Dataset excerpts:
..............................

/-- The time servo has acquired (R339). -/
def State.acquired (s : State) : Bool := s.flag ETH_SRV_STATUS.ACQUIRED

/-- Milliseconds of the span that ends now, which no step of the time base lengthens. A span that a cold reset cut is as long as its
ends' times differ, once the time base has acquired; until then its length is unknown, and open (R339). -/
def State.spanMs (s : State) (k : Nat) : Nat :=
  let r := s.str k
  if bit r.flags flCold && r.calTag.isSome then
    (if s.acquired && decide (r.closeNs ≤ s.timeNs) then (s.timeNs - r.closeNs) / 1000000 else s.freeVal 32)
  else (s.upNs - r.closeUp) / 1000000

/-- Milliseconds of it without integration, a check without a spare included; after a cold reset, all but the integrated ones since item 8
(R330, R339). -/
def State.pauseMs (s : State) (k : Nat) : Nat :=
  let r := s.str k
  if bit r.flags flCold then s.spanMs k - (r.ranNs - r.gapNs) / 1000000 else (r.pauseNs + r.gapNs) / 1000000

/-- What the close of string `k` finds of its pack: silent at either close, and the two energies. -/
def State.closeSilent (s : State) (k : Nat) : Bool := (s.str k).silentBefore || s.flag MTR_PACK_STATUS.SILENT k
def State.closePack (s : State) (k kind : Nat) : Option Nat :=
  let r := s.str k
  if s.closeSilent k then none
  else if kind = 4 then s.packSpan k 4 r.prevDis r.packDis else s.packSpan k 5 r.prevChg r.packChg

/-- The flags of the record that closes now. -/
def State.closeFlags (s : State) (k : Nat) : Nat :=
  let r := s.str k
  let f := r.flags
  let e := s.disagreesE k (spanWh r.eDis r.closeDis) (s.closePack k 4) || s.disagreesE k (spanWh r.eChg r.closeChg) (s.closePack k 5)
  let f := if e then setBit f flE true else f
  let f := if r.calTag.isSome && decide (r.calTag ≠ some r.cfg.tag) then setBit f flCal true else f
  if s.acquired then f else setBit f flUnsync true

/-- The record of string `k` (R335), and its CHECK. -/
def State.buildRecord (s : State) (k seq prev : Nat) : List Nat :=
  let r := s.str k
  let pause := if s.acquired then min (s.pauseMs k) 0xFFFFFFFF else 0xFFFFFFFF
  sealed (toBytesLE 4 seq ++ timeBytes s.timeNs ++ [k, 1] ++ toBytesLE 8 (r.eDis / 2 ^ 32) ++ toBytesLE 8 (r.eChg / 2 ^ 32)
    ++ toBytesLE 4 (min (s.spanMs k) 0xFFFFFFFF) ++ toBytesLE 4 pause ++ toBytesLE 2 (s.closeFlags k)
    ++ toBytesLE 2 r.cfg.tag ++ toBytesLE 4 (s.rd MTR_PACK_ID.PACK_ID k)
    ++ toBytesLE 4 (orOnes (s.closePack k 4)) ++ toBytesLE 4 (orOnes (s.closePack k 5)) ++ toBytesLE 4 prev)

/-- The flags with which the next span of string `k` begins: the states that last (R345, R333). -/
def State.lastingFlags (s : State) (k : Nat) : Nat :=
  b2n (s.str k).unmetered + 8 * b2n (s.flag MTR_PACK_STATUS.SILENT k)
    + 16 * b2n (s.flag MTR_PACK_STATUS.SLOW k) + 32 * b2n (s.flag MTR_PACK_STATUS.MALFORMED k)

/-- The next span of string `k` begins. -/
def nextSpan (k : Nat) (s : State) : State :=
  let silent := s.flag MTR_PACK_STATUS.SILENT k
  let tag := (s.str k).cfg.tag
  let f := s.lastingFlags k
  let s := (s.wr MTR_STR_STATUS.FLAGS f k).wrFlag MTR_STR_STATUS.OVERRANGE false k
  s.modStr k (fun r => { r with
    flags := f, calTag := some tag, closeNs := s.timeNs, closeUp := s.upNs, closeDis := r.eDis, closeChg := r.eChg, pauseNs := 0, ranNs := 0, gapNs := 0,
    prevDis := r.packDis, prevChg := r.packChg, silentBefore := silent })

/-- String `k` closes: its record is built and waits for flash, unless its SEQ has run out (R338) or the ledger has
stopped (R336). -/
def closeString (k : Nat) (s : State) : State :=
  if !s.strMetered k || s.flag MTR_LEDGER_STATUS.FLASH_FAIL then s
  else
    let s := meterTime k s
    let w := s.waiting k
    let seq := s.rd MTR_STR_SEQ.NEXT k + w.length
    if 0xFFFFFFF0 ≤ seq then s.wrFlag MTR_STR_STATUS.LEDGER_FULL true k
    else
      let prev := match w.getLast? with
        | some bs => recCheck bs
        | none => (s.str k).check
      let bs := s.buildRecord k seq prev
      let f := s.closeFlags k
      let s := s.when (bit f flV || bit f flI || bit f flE) (fun s => s.count MTR_PACK_STATUS.N_DISAGREE k)
      nextSpan k (s.nextFree.modMeter (fun m => { m with queue := m.queue ++ [(k, bs)] }))

/-- The first close after a cold reset waits for acquisition, or until 600 s have passed since that reset (R339). -/
def State.closeMayRun (s : State) : Bool :=
  !s.meter.firstClose || s.acquired || decide (600000000000 ≤ s.upNs)

/-- A close is due at this boundary: T_LEDGER has passed since the last one (R334); none falls due in Dormant. -/
def State.closeDue (s : State) : Bool :=
  decide (1000 * s.meter.interval ≤ s.meter.sinceMs) && s.meter.integrating && s.closeMayRun && decide (s.mode ≠ .dormant)

/-- A due close at a cycle boundary (R334): skipped while MDLL-B is gated and in the reset sequence, which the next record shows. -/
def ledgerClose (s : State) : State :=
  if !s.closeDue then s
  else
    let s := s.modMeter (fun m => { m with sinceMs := 0, firstClose := false })
    if s.mdllB && decide (s.mode ≠ .resetSeq) then s.upTo closeString 32 else setAllFlags flGap s

/-- The ring for ledger records. -/
def State.ledgerRing (s : State) : Nat := 8 + s.rd MTR_LEDGER_CFG.RING

/-- A record whose read-back matches is posted, and SEQ advances (R336). A ring that offers nothing takes nothing. -/
def postRecord (k : Nat) (bs : List Nat) (s : State) : State :=
  let s := (s.inc MTR_STR_SEQ.NEXT k).modStr k (fun r => { r with check := recCheck bs })
  let s := s.modMeter (fun m => { m with queue := m.queue.drop 1, tries := 0 })
  irq 7 (s.when (s.ringOffers s.ledgerRing) (ringDeliver s.ledgerRing bs))

/-- The record at the front is programmed at the next position and read back (R336). -/
def recordWritten (ok : Bool) (s : State) : State :=
  if !s.mdllB || s.flag MTR_LEDGER_STATUS.FLASH_FAIL then s
  else
    match s.meter.queue with
    | [] => s
    | (k, bs) :: _ =>
      let s := enterSector s
      let p := s.meter.ptr
      let bytes := if ok then bs else (List.range 64).map (fun i => Config.freeValue (s.free + i) % 256)
      let s := { s.memWrite (flashAddr (ledgerOff p)) bytes with free := s.free + 64 }
      let s := showLedger (s.modMeter (fun m => { m with ptr := (p + 1) % ledgerSlots, tries := m.tries + 1 }))
      if ok then postRecord k bs s
      else if 4 ≤ s.meter.tries then
        (s.wrFlag MTR_LEDGER_STATUS.FLASH_FAIL true).modMeter (fun m => { m with queue := [], tries := 0 })
      else s

/-! ### LEDGER_READ (R340, R434) -/

/-- Records put in ascending SEQ order. -/
def insertRec (b : List Nat) : List (List Nat) → List (List Nat)
  | [] => [b]
  | c :: cs => if recSeq b ≤ recSeq c then b :: c :: cs else c :: insertRec b cs
def sortRecs : List (List Nat) → List (List Nat)
  | [] => []
  | b :: bs => insertRec b (sortRecs bs)

/-- Status and payload of LEDGER_READ for string `k`, at most `n` records from SEQ `first`. -/
def State.ledgerAnswer (s : State) (k n first : Nat) : Status × List Nat :=
  if !s.strUsed k || decide (32 ≤ k) || decide (32 < n) then (.refusedRange, [])
  else
    let all := sortRecs (s.ledgerOf k)
    let n := if n = 0 then 32 else n
    let take := (all.filter (fun b => decide (first ≤ recSeq b))).take n
    match oldestRec all with
    | none => (.ok, [0, 0, 0, 0] ++ toBytesLE 4 (s.freeVal 32))
    | some o =>
      (if first < recSeq o then .truncated else .ok,
        [take.length, 0, 0, 0] ++ toBytesLE 4 (recSeq o) ++ take.flatten)

/-! ### Start of integration (R330, R331, R339) -/

/-- After a cold reset string `k` takes up where its newest record left off. -/
def loadString (k : Nat) (s : State) : State :=
  match newestRec (s.ledgerOf k) with
  | none => s.modStr k (fun r => { r with closeNs := s.timeNs, closeUp := s.upNs, seenNs := s.upNs })
  | some b =>
    let s := s.wr MTR_STR_SEQ.NEXT (recSeq b + 1) k
    let s := (s.wr MTR_STR_EDIS_HI.E (recDis b / 2 ^ 32) k).wr MTR_STR_ECHG_HI.E (recChg b / 2 ^ 32) k
    s.modStr k (fun r => { r with
      eDis := recDis b * 2 ^ 32, eChg := recChg b * 2 ^ 32, check := recCheck b, calTag := some (recCalTag b),
      closeNs := recNs b, closeUp := s.upNs, seenNs := s.upNs, closeDis := recDis b * 2 ^ 32, closeChg := recChg b * 2 ^ 32 })

/-- Proof item 8 starts the integration that a cold reset ended. -/
def meterStart (s : State) : State :=
  if s.meter.integrating then showLedger s
  else
    let s := s.modMeter (fun m => { m with
      integrating := true, firstClose := true, sinceMs := 0, queue := [], tries := 0, ptr := s.ledgerPtr })
    setAllFlags flCold (showLedger (s.upTo loadString 32))

/-- The loaf's calibration comes into force for the integrators of string `k` (R329, R83). -/
def loadStrCfg (k : Nat) (s : State) : State :=
  s.modStr k (fun r => { r with cfg :=
    ⟨s.flag MTR_STR_CFG.USED k, s.flag MTR_STR_CFG.I_SIGN k, s.rd MTR_STR_SCALE.VSCALE k, s.rd MTR_STR_SCALE.ISCALE k,
      s.rd LOAF_MTR.VGAIN k, s.rd LOAF_MTR.IGAIN k, s.rdS LOAF_MTR.VOFF k, s.rdS LOAF_MTR.IOFF k, s.rd MTR_STR_CFG.CAL_TAG k⟩ })

/-- The trim that item 8 measures for a channel that passes; the manual gives no range for it, so it is open (R329). -/
def State.newTrim (s : State) (n : Nat) : MtrTrim :=
  ⟨toSigned 24 (Config.freeValue (s.free + n) % 2 ^ 24), toSigned 24 (Config.freeValue (s.free + n + 1) % 2 ^ 24)⟩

..............................

[WORK ORDER]: Within the entries above, how many lines include the word "setBit"? Respond with the number only.

[SOLUTION TO THIS PROBLEM]: 3